**Activity:** Beginning with the first line below, please restate each line exactly, down to and including the line containing "def slotCount (s".

━━━━━ Data under study

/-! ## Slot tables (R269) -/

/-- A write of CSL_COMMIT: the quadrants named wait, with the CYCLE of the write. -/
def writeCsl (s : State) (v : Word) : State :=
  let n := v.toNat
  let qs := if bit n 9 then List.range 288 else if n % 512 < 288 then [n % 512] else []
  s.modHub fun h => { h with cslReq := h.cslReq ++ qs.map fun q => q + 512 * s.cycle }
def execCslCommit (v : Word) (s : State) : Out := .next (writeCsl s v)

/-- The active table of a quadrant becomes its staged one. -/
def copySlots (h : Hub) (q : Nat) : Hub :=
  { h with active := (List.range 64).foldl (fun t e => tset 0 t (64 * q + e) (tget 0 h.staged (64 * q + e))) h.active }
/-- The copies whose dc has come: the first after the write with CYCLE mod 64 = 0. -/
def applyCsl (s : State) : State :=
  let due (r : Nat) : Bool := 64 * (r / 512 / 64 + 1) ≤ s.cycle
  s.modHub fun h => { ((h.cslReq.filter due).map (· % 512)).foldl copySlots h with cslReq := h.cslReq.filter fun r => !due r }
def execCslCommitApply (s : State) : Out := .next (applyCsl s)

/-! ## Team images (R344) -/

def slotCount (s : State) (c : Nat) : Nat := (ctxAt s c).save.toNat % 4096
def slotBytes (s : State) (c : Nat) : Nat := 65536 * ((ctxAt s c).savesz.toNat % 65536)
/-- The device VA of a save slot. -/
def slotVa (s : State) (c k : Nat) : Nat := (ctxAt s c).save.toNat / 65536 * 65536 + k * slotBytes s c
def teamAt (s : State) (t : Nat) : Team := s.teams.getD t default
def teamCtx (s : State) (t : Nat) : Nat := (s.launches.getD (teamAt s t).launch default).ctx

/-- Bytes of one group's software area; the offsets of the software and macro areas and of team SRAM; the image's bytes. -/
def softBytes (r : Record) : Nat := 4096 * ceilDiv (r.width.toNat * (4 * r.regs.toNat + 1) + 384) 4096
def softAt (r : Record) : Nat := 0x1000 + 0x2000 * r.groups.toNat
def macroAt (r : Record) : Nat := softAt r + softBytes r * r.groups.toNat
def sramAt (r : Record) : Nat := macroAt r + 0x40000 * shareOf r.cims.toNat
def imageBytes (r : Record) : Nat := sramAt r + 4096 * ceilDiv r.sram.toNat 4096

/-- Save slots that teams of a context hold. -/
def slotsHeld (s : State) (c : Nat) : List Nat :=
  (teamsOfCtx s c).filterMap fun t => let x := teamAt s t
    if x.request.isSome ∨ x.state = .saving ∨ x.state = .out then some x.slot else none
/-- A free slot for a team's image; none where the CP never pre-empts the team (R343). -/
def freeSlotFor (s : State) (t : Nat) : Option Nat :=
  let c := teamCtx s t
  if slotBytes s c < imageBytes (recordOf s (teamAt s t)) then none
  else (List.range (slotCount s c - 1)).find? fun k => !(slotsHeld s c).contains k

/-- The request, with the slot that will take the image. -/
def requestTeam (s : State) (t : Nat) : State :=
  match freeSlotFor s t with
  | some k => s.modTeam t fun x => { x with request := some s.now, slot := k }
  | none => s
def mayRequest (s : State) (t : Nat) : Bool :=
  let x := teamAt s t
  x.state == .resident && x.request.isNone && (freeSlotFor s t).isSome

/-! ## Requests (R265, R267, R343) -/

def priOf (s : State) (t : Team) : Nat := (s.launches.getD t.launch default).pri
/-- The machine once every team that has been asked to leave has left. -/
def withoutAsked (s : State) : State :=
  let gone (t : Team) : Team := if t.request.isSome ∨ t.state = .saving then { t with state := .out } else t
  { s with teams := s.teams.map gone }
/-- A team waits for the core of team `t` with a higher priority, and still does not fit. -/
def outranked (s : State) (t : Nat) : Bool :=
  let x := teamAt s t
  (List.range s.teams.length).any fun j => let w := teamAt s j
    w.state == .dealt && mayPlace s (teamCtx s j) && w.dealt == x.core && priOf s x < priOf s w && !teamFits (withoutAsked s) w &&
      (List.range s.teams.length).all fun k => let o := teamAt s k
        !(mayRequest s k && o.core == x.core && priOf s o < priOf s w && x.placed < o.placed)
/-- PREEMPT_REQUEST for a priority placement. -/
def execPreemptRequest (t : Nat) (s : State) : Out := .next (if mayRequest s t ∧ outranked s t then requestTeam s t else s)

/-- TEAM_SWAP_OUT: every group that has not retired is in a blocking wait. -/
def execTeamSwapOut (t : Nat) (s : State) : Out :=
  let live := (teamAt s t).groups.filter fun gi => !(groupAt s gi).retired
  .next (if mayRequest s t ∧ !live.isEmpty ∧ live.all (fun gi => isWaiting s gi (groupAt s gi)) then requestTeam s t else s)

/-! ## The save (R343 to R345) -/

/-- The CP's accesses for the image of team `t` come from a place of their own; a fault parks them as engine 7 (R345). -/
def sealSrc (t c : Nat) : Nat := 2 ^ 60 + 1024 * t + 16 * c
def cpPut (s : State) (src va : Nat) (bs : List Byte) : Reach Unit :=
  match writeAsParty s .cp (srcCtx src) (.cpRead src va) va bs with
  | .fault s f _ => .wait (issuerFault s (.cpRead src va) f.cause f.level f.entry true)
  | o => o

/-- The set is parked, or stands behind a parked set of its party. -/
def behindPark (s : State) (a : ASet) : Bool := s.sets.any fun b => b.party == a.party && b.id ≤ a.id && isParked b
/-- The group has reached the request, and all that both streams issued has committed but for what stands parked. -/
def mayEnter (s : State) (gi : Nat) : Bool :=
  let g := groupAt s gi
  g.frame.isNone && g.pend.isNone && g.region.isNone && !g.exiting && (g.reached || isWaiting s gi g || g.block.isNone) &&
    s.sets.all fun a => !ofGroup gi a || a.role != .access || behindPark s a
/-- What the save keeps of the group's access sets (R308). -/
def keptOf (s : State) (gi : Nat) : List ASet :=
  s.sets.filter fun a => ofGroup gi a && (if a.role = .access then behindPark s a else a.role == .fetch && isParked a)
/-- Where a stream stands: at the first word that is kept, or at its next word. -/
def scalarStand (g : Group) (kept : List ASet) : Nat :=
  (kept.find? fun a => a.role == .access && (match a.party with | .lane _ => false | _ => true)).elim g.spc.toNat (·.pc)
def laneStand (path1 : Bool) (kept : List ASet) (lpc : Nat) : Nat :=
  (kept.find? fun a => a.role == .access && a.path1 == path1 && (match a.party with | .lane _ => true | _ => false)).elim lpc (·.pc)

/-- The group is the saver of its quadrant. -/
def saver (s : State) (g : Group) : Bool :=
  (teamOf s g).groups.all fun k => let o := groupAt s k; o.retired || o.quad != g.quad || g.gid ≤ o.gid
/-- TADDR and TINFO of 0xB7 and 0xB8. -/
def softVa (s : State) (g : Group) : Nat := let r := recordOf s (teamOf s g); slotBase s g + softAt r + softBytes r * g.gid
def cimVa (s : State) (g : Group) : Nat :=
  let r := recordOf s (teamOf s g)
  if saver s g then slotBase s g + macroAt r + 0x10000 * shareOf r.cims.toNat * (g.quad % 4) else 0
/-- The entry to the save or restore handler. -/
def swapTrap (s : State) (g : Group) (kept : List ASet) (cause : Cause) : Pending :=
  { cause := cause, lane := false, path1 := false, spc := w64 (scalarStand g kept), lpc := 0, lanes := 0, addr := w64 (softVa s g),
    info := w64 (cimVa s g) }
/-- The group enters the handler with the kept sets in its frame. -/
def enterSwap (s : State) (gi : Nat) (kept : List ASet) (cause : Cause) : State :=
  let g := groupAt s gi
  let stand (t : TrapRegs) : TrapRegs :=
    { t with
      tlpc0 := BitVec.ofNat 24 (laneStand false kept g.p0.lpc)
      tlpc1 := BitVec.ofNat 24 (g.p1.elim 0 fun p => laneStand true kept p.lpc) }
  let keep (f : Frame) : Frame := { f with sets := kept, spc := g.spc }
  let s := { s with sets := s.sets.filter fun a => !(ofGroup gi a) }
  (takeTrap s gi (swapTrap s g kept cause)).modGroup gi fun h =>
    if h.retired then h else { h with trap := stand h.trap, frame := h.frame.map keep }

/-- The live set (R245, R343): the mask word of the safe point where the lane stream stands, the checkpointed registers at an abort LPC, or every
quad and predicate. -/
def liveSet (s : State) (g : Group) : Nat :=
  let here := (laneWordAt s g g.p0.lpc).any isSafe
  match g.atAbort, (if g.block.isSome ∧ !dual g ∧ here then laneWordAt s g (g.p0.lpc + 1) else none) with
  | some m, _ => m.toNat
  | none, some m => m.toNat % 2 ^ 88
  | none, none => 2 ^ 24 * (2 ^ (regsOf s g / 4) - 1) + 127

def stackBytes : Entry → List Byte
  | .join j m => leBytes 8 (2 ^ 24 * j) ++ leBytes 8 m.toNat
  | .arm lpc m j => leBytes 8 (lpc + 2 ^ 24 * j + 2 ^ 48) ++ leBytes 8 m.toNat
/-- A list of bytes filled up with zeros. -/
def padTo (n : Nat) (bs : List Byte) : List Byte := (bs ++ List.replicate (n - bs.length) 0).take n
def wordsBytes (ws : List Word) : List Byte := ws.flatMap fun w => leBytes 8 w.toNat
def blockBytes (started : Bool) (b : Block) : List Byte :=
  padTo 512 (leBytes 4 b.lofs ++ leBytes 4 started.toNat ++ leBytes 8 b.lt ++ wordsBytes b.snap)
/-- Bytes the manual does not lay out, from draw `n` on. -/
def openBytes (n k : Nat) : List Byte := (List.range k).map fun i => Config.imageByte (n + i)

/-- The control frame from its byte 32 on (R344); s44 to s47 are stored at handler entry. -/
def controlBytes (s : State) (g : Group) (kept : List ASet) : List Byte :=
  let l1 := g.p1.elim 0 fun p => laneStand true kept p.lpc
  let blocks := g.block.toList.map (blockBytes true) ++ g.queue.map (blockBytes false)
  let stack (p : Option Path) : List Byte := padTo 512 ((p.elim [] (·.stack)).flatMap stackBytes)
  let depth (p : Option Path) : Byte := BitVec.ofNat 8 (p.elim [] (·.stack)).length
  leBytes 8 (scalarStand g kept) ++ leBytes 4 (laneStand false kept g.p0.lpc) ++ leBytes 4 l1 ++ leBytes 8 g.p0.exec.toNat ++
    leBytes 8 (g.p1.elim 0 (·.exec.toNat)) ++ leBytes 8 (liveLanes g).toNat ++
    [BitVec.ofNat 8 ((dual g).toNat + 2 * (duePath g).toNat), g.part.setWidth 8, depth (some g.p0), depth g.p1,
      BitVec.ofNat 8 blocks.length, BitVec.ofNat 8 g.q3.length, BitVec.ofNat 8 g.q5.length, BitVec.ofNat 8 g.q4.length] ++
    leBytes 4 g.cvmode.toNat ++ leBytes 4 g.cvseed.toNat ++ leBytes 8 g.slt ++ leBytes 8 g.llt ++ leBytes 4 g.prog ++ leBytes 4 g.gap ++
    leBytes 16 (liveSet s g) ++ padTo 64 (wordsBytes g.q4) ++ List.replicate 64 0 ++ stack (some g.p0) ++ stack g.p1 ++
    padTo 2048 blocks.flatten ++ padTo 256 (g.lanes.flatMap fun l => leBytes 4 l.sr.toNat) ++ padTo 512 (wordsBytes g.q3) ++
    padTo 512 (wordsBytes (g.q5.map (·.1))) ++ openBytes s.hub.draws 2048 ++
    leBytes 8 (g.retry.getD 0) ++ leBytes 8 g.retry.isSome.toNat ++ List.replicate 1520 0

━━━━━━━━━━

**Task output:**
/-! ## Slot tables (R269) -/

/-- A write of CSL_COMMIT: the quadrants named wait, with the CYCLE of the write. -/
def writeCsl (s : State) (v : Word) : State :=
  let n := v.toNat
  let qs := if bit n 9 then List.range 288 else if n % 512 < 288 then [n % 512] else []
  s.modHub fun h => { h with cslReq := h.cslReq ++ qs.map fun q => q + 512 * s.cycle }
def execCslCommit (v : Word) (s : State) : Out := .next (writeCsl s v)

/-- The active table of a quadrant becomes its staged one. -/
def copySlots (h : Hub) (q : Nat) : Hub :=
  { h with active := (List.range 64).foldl (fun t e => tset 0 t (64 * q + e) (tget 0 h.staged (64 * q + e))) h.active }
/-- The copies whose dc has come: the first after the write with CYCLE mod 64 = 0. -/
def applyCsl (s : State) : State :=
  let due (r : Nat) : Bool := 64 * (r / 512 / 64 + 1) ≤ s.cycle
  s.modHub fun h => { ((h.cslReq.filter due).map (· % 512)).foldl copySlots h with cslReq := h.cslReq.filter fun r => !due r }
def execCslCommitApply (s : State) : Out := .next (applyCsl s)

/-! ## Team images (R344) -/

def slotCount (s : State) (c : Nat) : Nat := (ctxAt s c).save.toNat % 4096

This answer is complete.